What lessons and encouragement can Socialists draw from the election? The first is that the electorate were comparatively apathetic. In the three elections from 1924 to 1931 about 80 per cent. of the electors voted. This year it fell to 71%, and many observers commented on the lack of interest during the contest. If it means that voters are less moved by scares, and by the promises of politicians, that is a welcome change, provided that Socialists can use it to interest the workers in the fundamental problem. Otherwise, however, it may only help such people as the Fascists, who thrive on mere apathy and disgust with the older parties.
The Communists and I.L.P. candidates who opposed the Labour candidates did comparatively well, especially in Scotland, and if we consider the difficulties of fighting the party machine and the Trade Union organisation which supports it.

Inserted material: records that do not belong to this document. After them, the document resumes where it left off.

-- ==== Sys2Proof/Syntax.lean ====
section
/-!
DEFINITION. The commands of the YX960: one constructor per row of the table of operations and events. A row of the Yoximar
Command Protocol carries the request that the host left in a mailbox; a register write carries the value written; every
other row carries what the outside world supplies at that step (a frame, a measurement, returned data).
-/
namespace Sys2Proof

/-- A request in a mailbox and the doorbell that was rung for it (R403, R407). The constructor of `Instr` that carries it
gives its OPCODE. -/
structure YcpReq where
  /-- The mailbox, 0–7. -/
  mbx : Fin 8
  /-- The value written to MBX_DOORBELL. -/
  doorbell : BitVec 32
  /-- Header offset 2: TAG. -/
  tag : BitVec 16
  /-- Header offset 4: FLAGS. -/
  flags : BitVec 16
  /-- Header offset 6: reserved. -/
  rsv6 : BitVec 16
  /-- Header offset 8: LENGTH of the body. -/
  length : BitVec 32
  /-- Header offset 12: EPOCH. -/
  epoch : BitVec 32
  /-- Header offset 16: SEQ. -/
  seq : BitVec 32
  /-- Header offset 20: reserved. -/
  rsv20 : BitVec 32
  /-- Header offset 24: reserved. -/
  rsv24 : BitVec 64
  /-- What the mailbox holds from offset 32. -/
  body : Bytes
  /-- What the DMA read of REQ_ADDR gave, `none` where it failed; read only with FLAGS.DMA_BODY. -/
  dmaData : Option Bytes
  /-- The DMA write of the response to RSP_ADDR succeeds; read only with FLAGS.DMA_BODY. -/
  dmaWriteOk : Bool
  deriving DecidableEq, Repr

As, to some extent, the appeal of the I.L.P. and Communist candidates was to a vague feeling that the Labour Party fails through not being Socialist, this is an encouraging feature, even though the two parties are themselves tarred with much the same kind of brush. The I.L.P. group is increased from three M.P.s to four, and W. Gallacher was returned as Communist.
Judging from the votes of certain candidates who had stood prominently against the idea of military sanctions and war (e.g., Mr. George Lansbury), their attitude was a decided asset with the electors, who are not enamoured of the Labour Party policy of backing the League, if need be, to the point of war.

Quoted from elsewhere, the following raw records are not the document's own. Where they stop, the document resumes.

-- ==== Sys2Proof/Decode.lean ====
section
/-!
DEFINITION. The command that a word of the table spells.
-/
namespace Sys2Proof

/-- The table of operations and events gives no row any bits: a command is an event or a request in a mailbox, not a word.
So every word spells none (log 1). -/
def decodeTableWord (_nbits _w : Nat) : Option Instr := none

end Sys2Proof
end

The three Douglasite, Social Credit candidates did not do well. Perhaps even sympathetic voters are awaiting developments in Alberta before throwing over Labourism or Toryism for Douglasism.
The Co-operative Party put forward 20 nominees, running as Labour and Co-operative candidates, and nine were returned.
Summing up the whole situation, Socialists perceive that the task before them is a huge one, but time and circumstances are on our side. The Labour Party has shown the possibility of winning over millions of workers from a traditional Liberal or Tory loyalty to an entirely new political party, claiming to represent the workers specifically. By hard and persistent effort the Labour Party propagandists have taken the separate problems of the workers, hammered out a piecemeal programme for them, and offered it as a solution. Of course, their solution is a wholly mistaken one, but the achievement of winning so large a measure of support is one which should encourage us. What they have done for their mistaken programme we can do for Socialism.